Exercise requirements: The lines to copy are those with "atomRegs" in them. Pull each one from the entries below.

Stored entries:
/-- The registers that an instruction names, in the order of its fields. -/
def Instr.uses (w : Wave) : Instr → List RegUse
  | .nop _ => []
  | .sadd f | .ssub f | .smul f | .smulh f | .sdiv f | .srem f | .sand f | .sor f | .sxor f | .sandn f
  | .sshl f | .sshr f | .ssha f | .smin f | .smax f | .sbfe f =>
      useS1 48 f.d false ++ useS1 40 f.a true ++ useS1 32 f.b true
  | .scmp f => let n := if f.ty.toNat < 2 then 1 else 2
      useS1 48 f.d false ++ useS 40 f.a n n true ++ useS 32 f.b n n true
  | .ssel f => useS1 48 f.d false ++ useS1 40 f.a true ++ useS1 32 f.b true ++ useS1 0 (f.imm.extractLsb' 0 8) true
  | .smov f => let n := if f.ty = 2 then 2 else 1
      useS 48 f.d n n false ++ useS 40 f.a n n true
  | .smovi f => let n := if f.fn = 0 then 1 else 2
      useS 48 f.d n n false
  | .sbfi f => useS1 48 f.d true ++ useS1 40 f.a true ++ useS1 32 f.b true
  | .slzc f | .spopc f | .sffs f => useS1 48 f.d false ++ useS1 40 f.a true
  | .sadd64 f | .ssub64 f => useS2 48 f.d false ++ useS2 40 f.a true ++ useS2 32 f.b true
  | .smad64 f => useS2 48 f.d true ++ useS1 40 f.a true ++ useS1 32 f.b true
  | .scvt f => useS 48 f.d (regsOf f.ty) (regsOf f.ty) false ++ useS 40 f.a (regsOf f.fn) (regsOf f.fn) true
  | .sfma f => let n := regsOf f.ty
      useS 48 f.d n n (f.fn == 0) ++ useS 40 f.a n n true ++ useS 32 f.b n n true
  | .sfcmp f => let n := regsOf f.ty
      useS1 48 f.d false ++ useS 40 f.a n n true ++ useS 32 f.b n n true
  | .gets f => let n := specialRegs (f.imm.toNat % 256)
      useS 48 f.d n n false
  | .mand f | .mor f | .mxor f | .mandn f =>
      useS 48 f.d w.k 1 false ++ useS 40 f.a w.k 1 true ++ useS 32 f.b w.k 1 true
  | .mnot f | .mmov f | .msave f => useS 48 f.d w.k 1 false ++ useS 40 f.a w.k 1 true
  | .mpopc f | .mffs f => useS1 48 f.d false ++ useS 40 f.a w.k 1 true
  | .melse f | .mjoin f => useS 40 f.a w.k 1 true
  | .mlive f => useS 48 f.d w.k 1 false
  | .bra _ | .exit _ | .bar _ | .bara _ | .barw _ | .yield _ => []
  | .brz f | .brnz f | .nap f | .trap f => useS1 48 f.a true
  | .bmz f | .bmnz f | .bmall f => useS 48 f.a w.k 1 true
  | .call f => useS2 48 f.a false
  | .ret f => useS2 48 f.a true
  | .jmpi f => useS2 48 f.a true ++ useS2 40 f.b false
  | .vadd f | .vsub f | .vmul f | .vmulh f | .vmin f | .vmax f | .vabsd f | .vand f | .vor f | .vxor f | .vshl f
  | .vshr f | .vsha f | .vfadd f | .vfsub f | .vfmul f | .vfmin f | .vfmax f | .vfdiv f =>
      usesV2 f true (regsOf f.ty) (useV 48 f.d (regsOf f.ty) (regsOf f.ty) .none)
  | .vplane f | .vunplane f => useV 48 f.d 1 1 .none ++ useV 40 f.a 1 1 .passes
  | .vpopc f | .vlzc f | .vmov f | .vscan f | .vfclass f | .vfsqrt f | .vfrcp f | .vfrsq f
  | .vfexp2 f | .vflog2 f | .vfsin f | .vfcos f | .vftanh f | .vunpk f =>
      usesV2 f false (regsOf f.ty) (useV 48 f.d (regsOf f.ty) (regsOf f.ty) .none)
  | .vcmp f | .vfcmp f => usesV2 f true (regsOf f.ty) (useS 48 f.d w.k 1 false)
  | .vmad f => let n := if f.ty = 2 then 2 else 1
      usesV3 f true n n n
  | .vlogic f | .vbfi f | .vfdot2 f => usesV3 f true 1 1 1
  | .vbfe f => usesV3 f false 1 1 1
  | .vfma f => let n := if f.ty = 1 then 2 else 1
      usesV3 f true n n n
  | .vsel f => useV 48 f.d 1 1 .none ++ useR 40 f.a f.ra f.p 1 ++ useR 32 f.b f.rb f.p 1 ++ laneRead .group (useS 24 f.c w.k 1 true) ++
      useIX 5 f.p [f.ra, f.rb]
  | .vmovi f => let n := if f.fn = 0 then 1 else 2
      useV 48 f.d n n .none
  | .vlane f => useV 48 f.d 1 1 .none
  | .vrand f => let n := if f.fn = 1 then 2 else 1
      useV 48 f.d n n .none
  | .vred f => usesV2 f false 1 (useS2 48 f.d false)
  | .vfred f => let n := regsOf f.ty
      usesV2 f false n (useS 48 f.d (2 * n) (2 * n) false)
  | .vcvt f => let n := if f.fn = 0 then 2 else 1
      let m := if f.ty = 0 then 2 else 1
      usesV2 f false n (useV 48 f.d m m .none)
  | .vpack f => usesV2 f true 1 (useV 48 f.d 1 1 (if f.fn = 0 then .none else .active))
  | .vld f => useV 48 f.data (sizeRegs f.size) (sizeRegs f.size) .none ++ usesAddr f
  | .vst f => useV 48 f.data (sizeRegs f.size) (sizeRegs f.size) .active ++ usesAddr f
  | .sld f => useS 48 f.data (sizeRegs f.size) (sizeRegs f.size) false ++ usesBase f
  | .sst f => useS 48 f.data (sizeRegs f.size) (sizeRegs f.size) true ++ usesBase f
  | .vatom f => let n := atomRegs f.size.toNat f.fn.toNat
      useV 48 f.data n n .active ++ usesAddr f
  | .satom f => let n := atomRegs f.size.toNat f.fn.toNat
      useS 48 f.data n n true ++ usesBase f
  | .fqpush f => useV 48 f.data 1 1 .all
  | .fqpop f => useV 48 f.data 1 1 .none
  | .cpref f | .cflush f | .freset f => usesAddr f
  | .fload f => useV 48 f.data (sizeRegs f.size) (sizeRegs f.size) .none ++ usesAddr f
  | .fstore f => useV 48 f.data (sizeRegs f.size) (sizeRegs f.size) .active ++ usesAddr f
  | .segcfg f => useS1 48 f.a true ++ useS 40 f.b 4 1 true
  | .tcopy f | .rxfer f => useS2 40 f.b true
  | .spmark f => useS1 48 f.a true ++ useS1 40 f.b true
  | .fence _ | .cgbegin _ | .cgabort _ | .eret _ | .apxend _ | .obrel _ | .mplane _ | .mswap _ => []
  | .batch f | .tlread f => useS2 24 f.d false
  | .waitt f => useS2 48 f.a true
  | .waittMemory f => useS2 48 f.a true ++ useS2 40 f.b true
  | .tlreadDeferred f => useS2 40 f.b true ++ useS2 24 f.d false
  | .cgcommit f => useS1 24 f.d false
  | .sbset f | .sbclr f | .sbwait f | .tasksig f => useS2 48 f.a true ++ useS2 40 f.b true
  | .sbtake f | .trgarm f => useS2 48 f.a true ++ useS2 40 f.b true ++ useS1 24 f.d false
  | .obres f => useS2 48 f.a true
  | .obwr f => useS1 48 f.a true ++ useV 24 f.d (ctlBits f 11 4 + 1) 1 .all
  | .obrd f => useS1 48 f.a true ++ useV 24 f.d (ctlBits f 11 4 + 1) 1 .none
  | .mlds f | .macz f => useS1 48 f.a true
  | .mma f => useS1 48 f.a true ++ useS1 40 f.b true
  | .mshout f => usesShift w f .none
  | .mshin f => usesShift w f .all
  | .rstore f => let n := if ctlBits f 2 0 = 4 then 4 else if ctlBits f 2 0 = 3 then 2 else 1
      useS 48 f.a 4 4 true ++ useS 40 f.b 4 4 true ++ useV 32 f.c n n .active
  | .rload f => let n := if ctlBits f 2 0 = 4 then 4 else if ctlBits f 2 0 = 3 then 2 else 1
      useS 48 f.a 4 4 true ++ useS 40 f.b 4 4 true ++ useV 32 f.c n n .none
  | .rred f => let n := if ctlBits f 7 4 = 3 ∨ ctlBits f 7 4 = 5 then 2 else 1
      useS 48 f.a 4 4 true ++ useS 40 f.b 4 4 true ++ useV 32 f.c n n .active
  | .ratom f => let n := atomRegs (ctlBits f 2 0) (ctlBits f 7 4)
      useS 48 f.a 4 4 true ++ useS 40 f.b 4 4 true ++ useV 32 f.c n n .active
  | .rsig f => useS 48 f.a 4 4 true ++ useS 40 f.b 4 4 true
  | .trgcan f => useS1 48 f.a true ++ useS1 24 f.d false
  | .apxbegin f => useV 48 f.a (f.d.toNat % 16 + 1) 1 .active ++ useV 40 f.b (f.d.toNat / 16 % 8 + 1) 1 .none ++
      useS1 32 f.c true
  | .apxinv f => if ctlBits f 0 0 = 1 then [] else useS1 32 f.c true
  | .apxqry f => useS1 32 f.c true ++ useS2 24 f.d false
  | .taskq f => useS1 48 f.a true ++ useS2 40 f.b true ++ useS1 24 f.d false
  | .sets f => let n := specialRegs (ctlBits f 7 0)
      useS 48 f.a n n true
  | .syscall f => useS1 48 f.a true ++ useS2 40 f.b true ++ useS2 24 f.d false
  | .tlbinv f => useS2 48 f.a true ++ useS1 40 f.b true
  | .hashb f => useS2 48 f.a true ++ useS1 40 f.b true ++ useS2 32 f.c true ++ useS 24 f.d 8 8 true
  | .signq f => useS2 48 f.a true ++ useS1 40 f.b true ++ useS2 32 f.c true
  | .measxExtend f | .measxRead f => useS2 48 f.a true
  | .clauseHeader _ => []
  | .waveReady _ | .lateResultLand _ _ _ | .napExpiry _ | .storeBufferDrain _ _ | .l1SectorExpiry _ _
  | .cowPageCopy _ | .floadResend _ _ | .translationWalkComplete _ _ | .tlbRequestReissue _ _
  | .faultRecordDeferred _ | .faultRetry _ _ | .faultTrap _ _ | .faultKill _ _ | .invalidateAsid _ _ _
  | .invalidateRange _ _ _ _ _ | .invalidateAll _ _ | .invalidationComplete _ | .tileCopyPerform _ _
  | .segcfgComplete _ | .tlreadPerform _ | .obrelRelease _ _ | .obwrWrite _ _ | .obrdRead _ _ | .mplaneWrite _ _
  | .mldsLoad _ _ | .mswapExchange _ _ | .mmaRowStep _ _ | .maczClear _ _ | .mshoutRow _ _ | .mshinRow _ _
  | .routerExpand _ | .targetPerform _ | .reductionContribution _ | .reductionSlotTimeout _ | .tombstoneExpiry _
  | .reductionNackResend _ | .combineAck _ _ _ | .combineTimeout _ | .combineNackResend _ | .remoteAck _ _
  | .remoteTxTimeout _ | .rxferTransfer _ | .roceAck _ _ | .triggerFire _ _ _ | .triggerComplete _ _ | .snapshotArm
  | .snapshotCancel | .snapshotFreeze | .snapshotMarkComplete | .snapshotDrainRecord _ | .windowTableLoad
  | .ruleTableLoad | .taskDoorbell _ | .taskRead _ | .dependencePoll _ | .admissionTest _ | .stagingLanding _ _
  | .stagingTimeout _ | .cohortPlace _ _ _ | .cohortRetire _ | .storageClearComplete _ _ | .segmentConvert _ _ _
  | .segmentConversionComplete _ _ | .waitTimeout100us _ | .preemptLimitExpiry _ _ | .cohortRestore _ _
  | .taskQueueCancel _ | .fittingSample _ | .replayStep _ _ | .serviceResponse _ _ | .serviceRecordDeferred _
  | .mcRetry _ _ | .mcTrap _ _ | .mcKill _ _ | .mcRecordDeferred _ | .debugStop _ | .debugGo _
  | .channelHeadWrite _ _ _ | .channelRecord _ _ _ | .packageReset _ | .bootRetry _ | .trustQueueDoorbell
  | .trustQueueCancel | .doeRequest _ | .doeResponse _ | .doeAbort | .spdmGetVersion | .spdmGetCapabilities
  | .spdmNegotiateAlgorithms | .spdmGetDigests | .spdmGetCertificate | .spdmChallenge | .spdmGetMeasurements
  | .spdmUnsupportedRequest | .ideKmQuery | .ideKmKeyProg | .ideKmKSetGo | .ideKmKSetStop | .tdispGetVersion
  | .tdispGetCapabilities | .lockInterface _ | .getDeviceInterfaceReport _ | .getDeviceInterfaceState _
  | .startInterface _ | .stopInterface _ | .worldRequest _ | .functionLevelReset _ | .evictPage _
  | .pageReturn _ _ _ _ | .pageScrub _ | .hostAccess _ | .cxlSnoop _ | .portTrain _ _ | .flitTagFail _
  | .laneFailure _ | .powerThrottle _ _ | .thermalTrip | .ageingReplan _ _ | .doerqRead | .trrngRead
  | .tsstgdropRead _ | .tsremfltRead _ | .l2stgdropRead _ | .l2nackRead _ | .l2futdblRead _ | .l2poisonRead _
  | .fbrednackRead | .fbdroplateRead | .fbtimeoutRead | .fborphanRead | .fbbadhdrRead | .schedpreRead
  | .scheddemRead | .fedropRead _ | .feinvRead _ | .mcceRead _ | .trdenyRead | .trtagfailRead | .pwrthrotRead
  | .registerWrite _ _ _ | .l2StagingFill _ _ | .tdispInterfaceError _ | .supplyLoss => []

Answer to this problem:
  | .vatom f => let n := atomRegs f.size.toNat f.fn.toNat
  | .satom f => let n := atomRegs f.size.toNat f.fn.toNat
  | .ratom f => let n := atomRegs (ctlBits f 2 0) (ctlBits f 7 4)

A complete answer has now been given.